[openssl.org #3615] [PATCH] ChaCha20 with Poly1305 TLS Cipher Suites via the EVP interface

classic Classic list List threaded Threaded
2 messages Options
Reply | Threaded
Open this post in threaded view
|

[openssl.org #3615] [PATCH] ChaCha20 with Poly1305 TLS Cipher Suites via the EVP interface

Rich Salz via RT
Hello everyone,
This patch is a contribution to OpenSSL.
It includes efficient implementations of Dan Bernstein's Poly1305 (authenticator) and ChaCha20 (stream cipher).
The patch is an adaptation of a previous implementation by Adam Langley of chacha20+poly1305 TLS based suites.
That previous implementation was made for the AEAD branch, and we adapted it for the current master head.
We also changed the code as to implement the latest draft and added optimized implementations, for processors that support AVX/AVX2, as well as future processors that would have AVX512f and AVX512IFMA instructions sets.
(in particular, using the instructions VPMADD52LUQ and VPMADD52HUQ, announced in https://software.intel.com/sites/default/files/managed/0d/53/319433-022.pdf)
The patch attempts to provide optimized performance, even for short buffers when used in TLS.
Our implementation supports the following cipher suites:
ECDHE-ECDSA-CHACHA20-POLY1305
ECDHE-RSA-CHACHA20-POLY1305
DHE-RSA-CHACHA20-POLY1305

Previous related work:
A. Langley, chacha20poly1305 commit to OpenSSL. https://git.openssl.org/gitweb/?p=openssl.git;a=commit;h=9a8646510b3d0a48e950748f7a2aaa12ed40d5e0
M. Goll, S. Gueron, "Vectorization on ChaCha Stream Cipher". IEEE Proceedings of 11th International Conference on Information Technology: New Generations (ITNG 2014), 612-615 (2014).
M. Goll, S. Gueron, "Vectorization on Poly1305 Message Authentication Code", to be published.
M. Goll, S. Gueron, Chacha20 and Poly1305 AVX2/AVX512 code.
Currently implemented draft:
https://tools.ietf.org/html/draft-nir-cfrg-chacha20-poly1305-06

Performance on current processors (8KB):

                chacha20               poly1305         chacha20poly1305
IVB:          2.7 C/B                 1.33 C/B                   4.03 C/B
HSW:        1.4 C/B                 0.75 C/B                   2.15 C/B
BDW:        1.4 C/B                 0.72 C/B                   2.12 C/B

Developers and authors:
***************************************************************************
Shay Gueron (1, 2), and Vlad Krasnov (1)
(1) Intel Corporation, Israel Development Center, Haifa, Israel
(2) University of Haifa, Israel
***************************************************************************
Copyright(c) 2014, Intel Corp.





---------------------------------------------------------------------
Intel Israel (74) Limited

This e-mail and any attachments may contain confidential material for
the sole use of the intended recipient(s). Any review or distribution
by others is strictly prohibited. If you are not the intended
recipient, please contact the sender and delete all copies.

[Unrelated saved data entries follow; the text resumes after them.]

/-- A read of the state, where what follows does not look at the reset input. -/
theorem steady_get {α : Type} {f : State → Proc α} (hf : ∀ s, Steady (f s))
    (hs : ∀ s line, f (asserting s line) = f s) : Steady (get >>= f) where
  onward s := ends_get_bind ((hf s).onward s)
  cut s r rest hl hn := by
    have hrun : ∀ t, (get >>= f).run t = (f t).run t := fun t => rfl
    rcases (hf s).cut s r rest hl hn with hsame | ⟨u, hu, hrest⟩
    · refine .inl (ends_get_bind (hsame.mono (fun a t h => ?_) fun e t h => ?_))
      · exact ⟨h.1, h.2.1, by rw [hrun, hs]; exact h.2.2⟩
      · exact ⟨h.1, by rw [hrun, hs]; exact h.2⟩
    · exact .inr ⟨u, by rw [hrun, hs]; exact hu, hrest⟩

/-- A procedure that takes no time, writes none of the registers of `Unwritten` and does not look at the reset input. -/
def Timeless {α : Type} (p : Proc α) : Prop :=
  ∀ s, Ends p s
    (fun a t => Unwritten s t ∧ t.now = s.now ∧ ∀ line, p.run (asserting s line) = .ok a (asserting t line))
    (fun e t => Unwritten s t ∧ t.now = s.now ∧ ∀ line, p.run (asserting s line) = .error e (asserting t line))

theorem Timeless.steady {α : Type} {p : Proc α} (h : Timeless p) : Steady p where
  onward s := (h s).mono (fun _ _ k => ⟨k.1.params, k.2.1.ge⟩) fun _ _ k => ⟨k.1.params, k.2.1.ge⟩
  cut s _ _ _ hn := .inl ((h s).mono (fun _ _ k => ⟨k.1, k.2.1.trans_le hn, k.2.2 _⟩) fun _ _ k =>
    ⟨k.2.1.trans_le hn, k.2.2 _⟩)

theorem steady_pure {α : Type} (a : α) : Steady (pure a : Proc α) :=
  Timeless.steady fun s => ends_pure ⟨.refl s, rfl, fun _ => rfl⟩

theorem steady_throw {α : Type} (e : Stop) : Steady (throw e : Proc α) :=
  Timeless.steady fun s => ends_throw ⟨.refl s, rfl, fun _ => rfl⟩

theorem steady_raise {α : Type} (c : OutcomeCode) : Steady (raiseOutcome c : Proc α) := steady_throw _

theorem steady_ite {α : Type} {c : Prop} [Decidable c] {p q : Proc α} (hp : Steady p) (hq : Steady q) :
    Steady (if c then p else q) := by
  split
  · exact hp
  · exact hq

/-- A write of registers that are not among `Unwritten`, each to a value read from such registers. -/
theorem steady_write {f : State → State}
    (hf : ∀ s, (f s).params = s.params ∧ (f s).env = s.env ∧ (f s).out.replies = s.out.replies ∧ (f s).now = s.now := by
      exact fun _ => ⟨rfl, rfl, rfl, rfl⟩)
    (hs : ∀ s line, f (asserting s line) = asserting (f s) line := by exact fun _ _ => rfl) : Steady (modify f) :=
  Timeless.steady fun s =>
    have ⟨hparams, henv, hreplies, hnow⟩ := hf s
    ends_modify ⟨⟨hparams, henv, hreplies⟩, hnow, fun line => by rw [run_modify, hs]⟩

/-- The only procedure that takes time: it stops where the reset input is asserted before its end (R452, R470). -/
theorem steady_waitUntil (t : Nat) : Steady (waitUntil t) where
  onward s := (waitUntil_ends t s).mono (fun _ u h => by subst h; exact ⟨rfl, le_max_left _ _⟩)
    fun _ _ h => ⟨h.params, h.after⟩
  cut s r rest hl hn := by
    by_cases hr : t ≤ r
    · have hquiet : s.quietUntil t := by simp [State.quietUntil, hl]
      have hquiet' : (asserting s (r :: rest)).quietUntil t := by simpa [State.quietUntil, asserting] using hr
      exact .inl (ends_of_ok (waitUntil_quiet hquiet) ⟨⟨rfl, rfl, rfl⟩, max_le hn hr, waitUntil_quiet hquiet'⟩)
    · refine .inr ⟨{ asserting s (r :: rest) with now := max s.now r }, ?_, max_eq_right hn, rfl, rfl, rfl⟩
      unfold waitUntil
      simp only [run_bind, run_get, asserting, show ¬ t ≤ s.now by omega, if_false, show r < t by omega, if_true,
        run_set, run_throw]

/-! ## Buffers and the transport -/

/-- Everything but the reset input reads the same. -/
theorem buf_asserting (s : State) (line : List Nat) (b : Buf) :
    (asserting s line).buf b = s.buf b ∧ (asserting s line).validLen b = s.validLen b := by
  cases b <;> exact ⟨rfl, rfl⟩

theorem steady_loadBytes (b : Buf) (start n : Nat) : Steady (loadBytes b start n) := by
  refine steady_get (fun s => ?_) fun s line => by rw [(buf_asserting s line b).1, (buf_asserting s line b).2]
  refine steady_ite ?_ (steady_throw _)
  cases (s.buf b).readRange start n with
  | none => exact steady_throw _
  | some bytes => exact steady_pure bytes

theorem steady_loadByte (b : Buf) (i : Nat) : Steady (loadByte b i) := by
  refine steady_get (fun s => ?_) fun s line => by rw [(buf_asserting s line b).1, (buf_asserting s line b).2]
  refine steady_ite ?_ (steady_throw _)
  cases (s.buf b).read i with
  | none => exact steady_throw _
  | some v => exact steady_pure v

theorem setBuf_unwritten (s : State) (b : Buf) (m : Memory) :
    Unwritten s (s.setBuf b m) ∧ (s.setBuf b m).now = s.now ∧
      ∀ line, (asserting s line).setBuf b m = asserting (s.setBuf b m) line := by
  cases b <;> exact ⟨⟨rfl, rfl, rfl⟩, rfl, fun _ => rfl⟩

theorem steady_storeBytes (b : Buf) (start : Nat) (bytes : List Byte) : Steady (storeBytes b start bytes) := by
  refine Timeless.steady fun s => ?_
  by_cases hfit : start + bytes.length ≤ bufSize s.params b
  · obtain ⟨hunwritten, hnow, hassert⟩ := setBuf_unwritten s b ((s.buf b).writeRange start bytes)
    refine ends_of_ok (storeBytes_ok hfit) ⟨hunwritten, hnow, fun line => ?_⟩
    rw [← hassert, ← (buf_asserting s line b).1]
    exact storeBytes_ok hfit
  · have hrun : ∀ line, (storeBytes b start bytes).run (asserting s line) =
        .error (.fault (.bufferIndex b start)) (asserting s line) := fun line => by
      simp only [storeBytes, run_bind, run_get, asserting, if_neg hfit, run_throw]
    exact ends_of_error (asserting_self (s := s) rfl ▸ hrun s.env.resetLine) ⟨.refl s, rfl, hrun⟩

theorem steady_emit (e : LineEvent) : Steady (emit e) :=
  steady_write

theorem steady_txByte (b : Byte) : Steady (txByte b) := steady_get (fun _ => steady_emit _) fun _ _ => rfl

theorem steady_assertSelect : Steady assertSelect := steady_get (fun _ => steady_emit _) fun _ _ => rfl

theorem steady_releaseSelect : Steady releaseSelect := steady_get (fun _ => steady_emit _) fun _ _ => rfl

theorem steady_txBytes : ∀ bytes : List Byte, Steady (txBytes bytes)
  | [] => steady_pure _
  | b :: bs => steady_bind (steady_txByte b) fun _ => steady_txBytes bs

theorem steady_flushRx : Steady flushRx := by
  unfold flushRx
  refine steady_write (fun s => ?_) fun s line => ?_
  · dsimp only
    split <;> exact ⟨rfl, rfl, rfl, rfl⟩
  · cases hp : s.params.transport with
    | uart =>
      simp only [asserting, hp]
      rfl
    | spi => simp only [asserting, hp]

theorem steady_transmit : Steady transmit := by
  refine steady_get (fun s => steady_bind (steady_loadBytes _ _ _) fun bytes => ?_) fun _ _ => rfl
  have hcount : Steady (modify fun s : State => { s with out.sent := s.out.sent + 1 }) :=
    steady_write
  cases s.params.transport with
  | uart => exact steady_bind steady_flushRx fun _ => steady_bind (steady_txBytes bytes) fun _ => hcount
  | spi =>
    exact steady_bind steady_assertSelect fun _ => steady_bind (steady_txByte _) fun _ =>
      steady_bind (steady_txBytes bytes) fun _ => steady_bind steady_releaseSelect fun _ => hcount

chacha20poly1305_patch_avx123ifma52.patch (224K) Download Attachment
Reply | Threaded
Open this post in threaded view
|

Re: [openssl.org #3615] [PATCH] ChaCha20 with Poly1305 TLS Cipher Suites via the EVP interface

Rich Salz via RT
Hi,

> This patch is a contribution to OpenSSL.
> It includes efficient implementations of Dan Bernstein's Poly1305 (authenticator) and ChaCha20 (stream cipher).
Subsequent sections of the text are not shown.